Divide 14,136 by .062 and you get 228,000. That means this person’s SS is covered by two people paying in at almost the limit a year. (Limit is around 119k I believe). Show what you say? They paid into it, they are just getting back what they put in! No, not even close.
Assume that person lives 20 years. Their collection is equal to 4,560,000 of wages taxed in today’d dollars. (228,000 x 20). If you assume that person worked 50 years that averages to 91,200 a year. (4,560,000 / 50).
Now I got those figures from someone I know, and he didn’t make anywhere near 90k a year on average, not even in inflated dollars.
So, people paying in today are covering pretend “gains” on money paid in 50 years ago.
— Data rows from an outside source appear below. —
-- ==== Sys2Proof/Decode.lean ====
section
/-! DEFINITION. Decoding of syllables, engine words and flue instructions from the layouts of R250-R268,
and the encoder written from the same tables. A word is a natural number; its fields are taken by
division and remainder. What no decoding accepts is rejected by name. -/

namespace Sys2Proof

/-- Why a word is no instruction. Each one is an ILLEGAL stop with DETAIL 0 (R269). -/
inductive Reject
  | reservedOpcode   -- the opcode is a dash of Tables 13-5 to 13-9
  | badField         -- a reserved field value, or a non-zero unused field (R256, R269)
  | slotBits         -- bits [63:48] of an engine word's slot are not zero (R261)
deriving DecidableEq, Repr

/-- Bits [lo + len - 1 : lo] of a word. -/
def fldN (w lo len : Nat) : Nat := w / 2 ^ lo % 2 ^ len

/-- Continue only when the condition holds. -/
def need {α : Type} (p : Prop) [Decidable p] (x : Option α) : Option α := if p then x else none

/-- A register number field: x0-x31 (R253); larger values are reserved. -/
def xr (n : Nat) : Option XReg := if n < 32 then some (BitVec.ofNat 5 n) else none

/-- A number field of k bits; larger values are reserved (R274, R303). -/
def bv (k n : Nat) : Option (BitVec k) := if n < 2 ^ k then some (BitVec.ofNat k n) else none

/-- A flag bit as a number. -/
def bit (b : Bool) : Nat := if b then 1 else 0

def ordOf : Nat → Option OrdK
  | 0 => some .none | 1 => some .acq | 2 => some .rel | 3 => some .ar | _ => none
def OrdK.code : OrdK → Nat
  | .none => 0 | .acq => 1 | .rel => 2 | .ar => 3

def scopeOf : Nat → Option ScopeK
  | 0 => some .ctx | 1 => some .core | 2 => some .clu | 3 => some .die | 4 => some .mod
  | 5 => some .pod | 6 => some .sys | _ => none
def ScopeK.code : ScopeK → Nat
  | .ctx => 0 | .core => 1 | .clu => 2 | .die => 3 | .mod => 4 | .pod => 5 | .sys => 6

/-- func[4:3] ord and func[2:0] scope (R290). -/
def osOf (n : Nat) : Option OS := do pure ⟨← ordOf (n / 8), ← scopeOf (n % 8)⟩
def OS.code (o : OS) : Nat := o.ord.code * 8 + o.scope.code

def spaceOf : Nat → Option SpaceK
  | 0 => some .g | 1 => some .sp | 2 => some .nb | _ => none
def SpaceK.code : SpaceK → Nat
  | .g => 0 | .sp => 1 | .nb => 2

/-- Format codes of Table 9-1; 0xE and 0xF are reserved here. -/
def fmtOf : Nat → Option Fmt
  | 0 => some .int8 | 1 => some .uint8 | 2 => some .int16 | 3 => some .uint16 | 4 => some .int32
  | 5 => some .uint32 | 6 => some .fp32 | 7 => some .fp16 | 8 => some .bf16 | 9 => some .e4m3
  | 10 => some .e5m2 | 11 => some .e2m1 | 12 => some .lns6 | 13 => some .e8m0 | _ => none
def Fmt.code : Fmt → Nat
  | .int8 => 0 | .uint8 => 1 | .int16 => 2 | .uint16 => 3 | .int32 => 4 | .uint32 => 5 | .fp32 => 6
  | .fp16 => 7 | .bf16 => 8 | .e4m3 => 9 | .e5m2 => 10 | .e2m1 => 11 | .lns6 => 12 | .e8m0 => 13
  | .stored => 15

def rndOf : Nat → Option RndK
  | 0 => some .rne | 1 => some .rz | 2 => some .rdn | 3 => some .rup | 4 => some .rna | 5 => some .sr
  | 6 => some .dyn | _ => none
def RndK.code : RndK → Nat
  | .rne => 0 | .rz => 1 | .rdn => 2 | .rup => 3 | .rna => 4 | .sr => 5 | .dyn => 6

def condOf : Nat → CondK
  | 0 => .eq | 1 => .ne | 2 => .lt | 3 => .le | 4 => .gt | 5 => .ge | 6 => .un | _ => .ord
def CondK.code : CondK → Nat
  | .eq => 0 | .ne => 1 | .lt => 2 | .le => 3 | .gt => 4 | .ge => 5 | .un => 6 | .ord => 7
Ponzi, and also why raising the cap does nothing but kick the can down the road.
But, it being a ponzi is the only way in which the tax is progressive, because the wigh wage earners of today are covering the low wage earners of yesterday, only to fuck the low wage earners of today when today’s earners retire.
If I missed anything I’ll expand later, but basically, people are willingly paying into a Ponzi scheme that requires economic growth across the entire market spectrium to survive, that favors higher wage earners, and has to, in order to survive.
People would be much better off putting that 6.2% in a 401k, IRA, or with an experienced advisor where you can control where your money sits and hedge against risk.[/quote]
Thanks, Beans. As usual, you know how to break it down. Now I gotta bid you fine gentlemen goodnight and godspeed. I fly offshore again tomorrow morning for about a week so I may not have internet (depends on the rig). I will miss the lively discourse.